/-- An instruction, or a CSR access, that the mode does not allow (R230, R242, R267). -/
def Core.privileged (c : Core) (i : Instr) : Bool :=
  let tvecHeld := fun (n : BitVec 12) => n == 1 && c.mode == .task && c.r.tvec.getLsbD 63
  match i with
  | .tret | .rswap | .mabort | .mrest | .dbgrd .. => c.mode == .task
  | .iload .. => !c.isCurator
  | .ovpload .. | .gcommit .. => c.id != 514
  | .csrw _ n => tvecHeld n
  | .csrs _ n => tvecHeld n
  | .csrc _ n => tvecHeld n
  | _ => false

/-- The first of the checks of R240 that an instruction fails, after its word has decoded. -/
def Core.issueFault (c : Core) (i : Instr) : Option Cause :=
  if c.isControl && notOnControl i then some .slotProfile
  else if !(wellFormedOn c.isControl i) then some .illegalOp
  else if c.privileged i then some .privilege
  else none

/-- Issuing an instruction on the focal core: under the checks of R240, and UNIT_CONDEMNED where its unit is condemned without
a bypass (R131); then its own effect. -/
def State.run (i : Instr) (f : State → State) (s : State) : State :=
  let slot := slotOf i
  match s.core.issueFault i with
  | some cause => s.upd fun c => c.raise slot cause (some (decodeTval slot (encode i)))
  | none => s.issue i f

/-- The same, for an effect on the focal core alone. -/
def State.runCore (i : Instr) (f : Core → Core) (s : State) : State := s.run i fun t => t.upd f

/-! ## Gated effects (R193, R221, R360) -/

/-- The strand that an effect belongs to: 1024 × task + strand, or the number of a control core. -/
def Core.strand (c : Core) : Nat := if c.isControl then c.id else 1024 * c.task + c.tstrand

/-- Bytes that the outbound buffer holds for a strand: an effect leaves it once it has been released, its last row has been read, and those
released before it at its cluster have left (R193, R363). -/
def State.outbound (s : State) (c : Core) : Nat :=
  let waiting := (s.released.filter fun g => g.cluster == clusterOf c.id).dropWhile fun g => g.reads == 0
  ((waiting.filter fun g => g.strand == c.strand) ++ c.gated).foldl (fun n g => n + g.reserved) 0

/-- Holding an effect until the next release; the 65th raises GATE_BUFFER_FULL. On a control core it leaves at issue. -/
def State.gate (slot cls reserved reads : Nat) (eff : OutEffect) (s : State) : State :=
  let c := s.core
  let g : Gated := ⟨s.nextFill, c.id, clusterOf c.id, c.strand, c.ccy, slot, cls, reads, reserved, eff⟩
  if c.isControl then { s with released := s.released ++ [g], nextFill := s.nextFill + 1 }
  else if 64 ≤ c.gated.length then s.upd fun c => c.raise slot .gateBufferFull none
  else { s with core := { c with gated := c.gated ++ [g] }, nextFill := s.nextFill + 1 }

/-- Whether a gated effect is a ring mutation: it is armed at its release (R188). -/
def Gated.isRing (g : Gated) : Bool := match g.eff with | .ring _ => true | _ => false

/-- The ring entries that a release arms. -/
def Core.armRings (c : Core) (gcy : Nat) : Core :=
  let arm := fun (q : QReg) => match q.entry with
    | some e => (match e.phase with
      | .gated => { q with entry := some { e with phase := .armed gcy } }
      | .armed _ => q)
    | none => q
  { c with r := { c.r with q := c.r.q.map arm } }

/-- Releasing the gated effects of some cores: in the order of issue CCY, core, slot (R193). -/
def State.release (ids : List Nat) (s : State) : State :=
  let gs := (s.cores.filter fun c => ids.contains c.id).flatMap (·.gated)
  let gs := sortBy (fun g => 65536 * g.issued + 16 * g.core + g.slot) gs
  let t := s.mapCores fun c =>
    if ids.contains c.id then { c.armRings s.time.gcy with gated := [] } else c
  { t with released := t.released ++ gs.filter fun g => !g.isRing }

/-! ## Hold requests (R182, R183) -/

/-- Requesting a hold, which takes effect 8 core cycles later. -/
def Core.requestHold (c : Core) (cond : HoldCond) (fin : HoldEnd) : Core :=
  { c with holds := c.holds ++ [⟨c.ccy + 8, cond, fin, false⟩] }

---

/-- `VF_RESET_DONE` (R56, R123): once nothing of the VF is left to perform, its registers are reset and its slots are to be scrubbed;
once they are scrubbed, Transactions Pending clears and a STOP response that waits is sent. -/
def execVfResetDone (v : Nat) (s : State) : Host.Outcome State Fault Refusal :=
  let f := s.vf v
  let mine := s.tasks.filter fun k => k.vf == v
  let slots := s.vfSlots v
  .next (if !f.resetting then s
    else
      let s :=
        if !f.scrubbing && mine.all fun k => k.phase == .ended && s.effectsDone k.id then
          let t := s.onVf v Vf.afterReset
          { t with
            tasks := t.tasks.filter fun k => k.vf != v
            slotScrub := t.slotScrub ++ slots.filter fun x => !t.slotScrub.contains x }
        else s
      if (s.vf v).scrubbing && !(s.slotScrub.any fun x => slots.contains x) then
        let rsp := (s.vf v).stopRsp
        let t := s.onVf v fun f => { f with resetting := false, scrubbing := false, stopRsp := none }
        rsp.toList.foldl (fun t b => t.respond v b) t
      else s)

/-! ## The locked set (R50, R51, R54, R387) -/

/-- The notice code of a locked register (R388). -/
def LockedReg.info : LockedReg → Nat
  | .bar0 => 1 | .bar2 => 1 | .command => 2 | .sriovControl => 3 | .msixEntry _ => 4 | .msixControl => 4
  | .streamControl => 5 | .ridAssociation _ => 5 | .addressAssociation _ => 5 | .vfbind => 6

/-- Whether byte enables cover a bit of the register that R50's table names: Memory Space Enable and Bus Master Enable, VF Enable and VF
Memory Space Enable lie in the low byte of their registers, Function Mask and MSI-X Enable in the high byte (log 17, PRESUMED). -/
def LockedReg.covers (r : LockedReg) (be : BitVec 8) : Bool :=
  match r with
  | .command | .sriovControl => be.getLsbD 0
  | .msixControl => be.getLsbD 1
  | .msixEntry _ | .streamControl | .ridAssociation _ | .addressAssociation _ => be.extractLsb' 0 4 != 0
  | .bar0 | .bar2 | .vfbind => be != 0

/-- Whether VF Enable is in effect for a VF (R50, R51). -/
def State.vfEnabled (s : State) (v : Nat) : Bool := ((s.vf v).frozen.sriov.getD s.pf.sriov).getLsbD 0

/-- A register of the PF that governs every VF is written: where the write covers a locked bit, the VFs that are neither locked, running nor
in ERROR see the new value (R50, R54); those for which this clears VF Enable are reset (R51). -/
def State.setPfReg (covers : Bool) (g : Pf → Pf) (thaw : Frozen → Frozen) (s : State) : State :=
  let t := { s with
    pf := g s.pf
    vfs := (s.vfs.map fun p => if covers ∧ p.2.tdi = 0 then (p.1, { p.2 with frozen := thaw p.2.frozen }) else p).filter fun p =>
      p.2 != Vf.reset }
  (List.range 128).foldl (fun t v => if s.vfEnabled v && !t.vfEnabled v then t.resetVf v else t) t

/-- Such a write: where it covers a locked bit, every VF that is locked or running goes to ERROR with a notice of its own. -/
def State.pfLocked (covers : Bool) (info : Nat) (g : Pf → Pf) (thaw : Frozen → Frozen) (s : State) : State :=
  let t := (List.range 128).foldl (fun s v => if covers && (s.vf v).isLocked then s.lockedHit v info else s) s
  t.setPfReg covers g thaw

---

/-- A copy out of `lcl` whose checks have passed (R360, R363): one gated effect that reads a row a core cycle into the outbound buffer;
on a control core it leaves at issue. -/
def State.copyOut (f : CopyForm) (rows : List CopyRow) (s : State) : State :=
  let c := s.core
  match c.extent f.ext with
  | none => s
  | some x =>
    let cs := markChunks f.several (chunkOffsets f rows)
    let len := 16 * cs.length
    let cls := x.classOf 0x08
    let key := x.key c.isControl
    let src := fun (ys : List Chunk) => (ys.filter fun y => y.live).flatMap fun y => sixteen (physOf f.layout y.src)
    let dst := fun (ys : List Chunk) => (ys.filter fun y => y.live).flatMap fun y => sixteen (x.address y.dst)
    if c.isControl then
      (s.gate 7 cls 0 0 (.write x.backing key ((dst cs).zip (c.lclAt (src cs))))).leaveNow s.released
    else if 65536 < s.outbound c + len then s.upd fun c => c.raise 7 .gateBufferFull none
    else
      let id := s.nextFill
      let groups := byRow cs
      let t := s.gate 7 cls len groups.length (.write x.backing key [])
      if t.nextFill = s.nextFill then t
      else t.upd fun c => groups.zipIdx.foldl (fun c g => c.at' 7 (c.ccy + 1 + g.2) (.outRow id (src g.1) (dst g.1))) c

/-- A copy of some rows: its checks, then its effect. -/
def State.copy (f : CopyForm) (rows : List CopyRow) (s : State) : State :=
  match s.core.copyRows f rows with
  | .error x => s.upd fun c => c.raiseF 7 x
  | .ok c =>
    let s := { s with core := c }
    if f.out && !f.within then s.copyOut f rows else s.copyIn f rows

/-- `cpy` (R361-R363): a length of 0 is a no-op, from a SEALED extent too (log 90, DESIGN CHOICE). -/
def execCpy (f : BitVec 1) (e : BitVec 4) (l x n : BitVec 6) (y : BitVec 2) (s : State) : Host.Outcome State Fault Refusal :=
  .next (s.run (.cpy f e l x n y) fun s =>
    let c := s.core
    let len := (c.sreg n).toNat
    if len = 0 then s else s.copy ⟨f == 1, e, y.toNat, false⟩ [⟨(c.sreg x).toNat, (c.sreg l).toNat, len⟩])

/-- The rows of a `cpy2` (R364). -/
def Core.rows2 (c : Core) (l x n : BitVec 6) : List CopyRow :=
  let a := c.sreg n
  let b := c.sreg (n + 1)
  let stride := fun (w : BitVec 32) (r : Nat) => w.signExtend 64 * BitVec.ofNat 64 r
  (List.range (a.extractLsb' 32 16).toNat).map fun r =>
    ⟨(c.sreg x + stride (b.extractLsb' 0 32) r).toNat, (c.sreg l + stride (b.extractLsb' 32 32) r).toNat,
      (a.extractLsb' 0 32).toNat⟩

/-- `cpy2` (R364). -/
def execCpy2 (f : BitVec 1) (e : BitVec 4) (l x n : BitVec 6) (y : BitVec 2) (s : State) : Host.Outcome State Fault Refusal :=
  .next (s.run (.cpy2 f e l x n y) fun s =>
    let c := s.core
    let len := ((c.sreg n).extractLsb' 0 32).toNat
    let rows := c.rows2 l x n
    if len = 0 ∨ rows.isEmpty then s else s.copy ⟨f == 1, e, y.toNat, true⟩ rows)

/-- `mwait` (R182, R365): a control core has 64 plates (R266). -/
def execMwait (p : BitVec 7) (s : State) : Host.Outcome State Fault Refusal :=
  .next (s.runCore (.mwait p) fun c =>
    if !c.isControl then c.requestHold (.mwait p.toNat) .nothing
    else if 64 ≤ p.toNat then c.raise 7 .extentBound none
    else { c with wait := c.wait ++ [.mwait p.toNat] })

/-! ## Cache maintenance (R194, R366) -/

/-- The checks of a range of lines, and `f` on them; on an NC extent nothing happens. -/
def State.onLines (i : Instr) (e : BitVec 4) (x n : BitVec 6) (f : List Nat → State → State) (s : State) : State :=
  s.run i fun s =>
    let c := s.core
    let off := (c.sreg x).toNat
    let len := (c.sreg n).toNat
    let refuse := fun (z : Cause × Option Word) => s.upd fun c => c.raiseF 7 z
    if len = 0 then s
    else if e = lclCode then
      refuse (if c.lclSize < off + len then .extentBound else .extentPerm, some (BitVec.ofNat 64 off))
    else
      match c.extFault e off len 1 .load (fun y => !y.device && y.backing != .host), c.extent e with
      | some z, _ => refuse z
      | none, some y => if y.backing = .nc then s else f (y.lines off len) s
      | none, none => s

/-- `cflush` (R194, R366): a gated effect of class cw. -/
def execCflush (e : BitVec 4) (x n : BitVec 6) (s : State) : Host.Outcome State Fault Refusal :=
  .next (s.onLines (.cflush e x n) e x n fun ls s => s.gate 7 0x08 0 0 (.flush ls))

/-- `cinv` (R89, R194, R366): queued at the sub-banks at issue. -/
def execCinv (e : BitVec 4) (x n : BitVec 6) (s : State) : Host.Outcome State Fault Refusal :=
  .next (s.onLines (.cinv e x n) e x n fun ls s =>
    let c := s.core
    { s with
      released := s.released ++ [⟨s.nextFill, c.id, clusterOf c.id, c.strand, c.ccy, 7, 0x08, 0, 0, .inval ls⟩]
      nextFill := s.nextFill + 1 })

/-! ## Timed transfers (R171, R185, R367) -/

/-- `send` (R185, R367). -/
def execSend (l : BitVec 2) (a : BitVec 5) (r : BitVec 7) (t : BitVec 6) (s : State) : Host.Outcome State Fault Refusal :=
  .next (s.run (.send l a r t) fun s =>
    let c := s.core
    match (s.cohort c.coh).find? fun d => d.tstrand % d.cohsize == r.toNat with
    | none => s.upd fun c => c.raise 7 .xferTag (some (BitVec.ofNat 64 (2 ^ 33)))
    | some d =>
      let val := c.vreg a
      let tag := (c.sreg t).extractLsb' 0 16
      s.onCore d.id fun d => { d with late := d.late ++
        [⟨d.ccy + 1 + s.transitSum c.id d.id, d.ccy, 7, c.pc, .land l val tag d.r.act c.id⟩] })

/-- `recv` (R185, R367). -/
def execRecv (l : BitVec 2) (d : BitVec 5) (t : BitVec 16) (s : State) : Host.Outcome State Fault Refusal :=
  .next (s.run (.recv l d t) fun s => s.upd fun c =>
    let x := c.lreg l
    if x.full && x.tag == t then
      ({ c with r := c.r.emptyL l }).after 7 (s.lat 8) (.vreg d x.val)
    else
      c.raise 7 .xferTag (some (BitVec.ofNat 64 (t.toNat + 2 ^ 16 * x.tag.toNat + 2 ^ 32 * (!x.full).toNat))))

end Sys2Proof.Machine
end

What you need to do — Would you copy out exactly the lines above that start at the one containing "R242, R267). -/" and end at the one containing "let waiting := (s.released.filter", inclusive?

Finished exercise —
/-- An instruction, or a CSR access, that the mode does not allow (R230, R242, R267). -/
def Core.privileged (c : Core) (i : Instr) : Bool :=
  let tvecHeld := fun (n : BitVec 12) => n == 1 && c.mode == .task && c.r.tvec.getLsbD 63
  match i with
  | .tret | .rswap | .mabort | .mrest | .dbgrd .. => c.mode == .task
  | .iload .. => !c.isCurator
  | .ovpload .. | .gcommit .. => c.id != 514
  | .csrw _ n => tvecHeld n
  | .csrs _ n => tvecHeld n
  | .csrc _ n => tvecHeld n
  | _ => false

/-- The first of the checks of R240 that an instruction fails, after its word has decoded. -/
def Core.issueFault (c : Core) (i : Instr) : Option Cause :=
  if c.isControl && notOnControl i then some .slotProfile
  else if !(wellFormedOn c.isControl i) then some .illegalOp
  else if c.privileged i then some .privilege
  else none

/-- Issuing an instruction on the focal core: under the checks of R240, and UNIT_CONDEMNED where its unit is condemned without
a bypass (R131); then its own effect. -/
def State.run (i : Instr) (f : State → State) (s : State) : State :=
  let slot := slotOf i
  match s.core.issueFault i with
  | some cause => s.upd fun c => c.raise slot cause (some (decodeTval slot (encode i)))
  | none => s.issue i f

/-- The same, for an effect on the focal core alone. -/
def State.runCore (i : Instr) (f : Core → Core) (s : State) : State := s.run i fun t => t.upd f

/-! ## Gated effects (R193, R221, R360) -/

/-- The strand that an effect belongs to: 1024 × task + strand, or the number of a control core. -/
def Core.strand (c : Core) : Nat := if c.isControl then c.id else 1024 * c.task + c.tstrand

/-- Bytes that the outbound buffer holds for a strand: an effect leaves it once it has been released, its last row has been read, and those
released before it at its cluster have left (R193, R363). -/
def State.outbound (s : State) (c : Core) : Nat :=
  let waiting := (s.released.filter fun g => g.cluster == clusterOf c.id).dropWhile fun g => g.reads == 0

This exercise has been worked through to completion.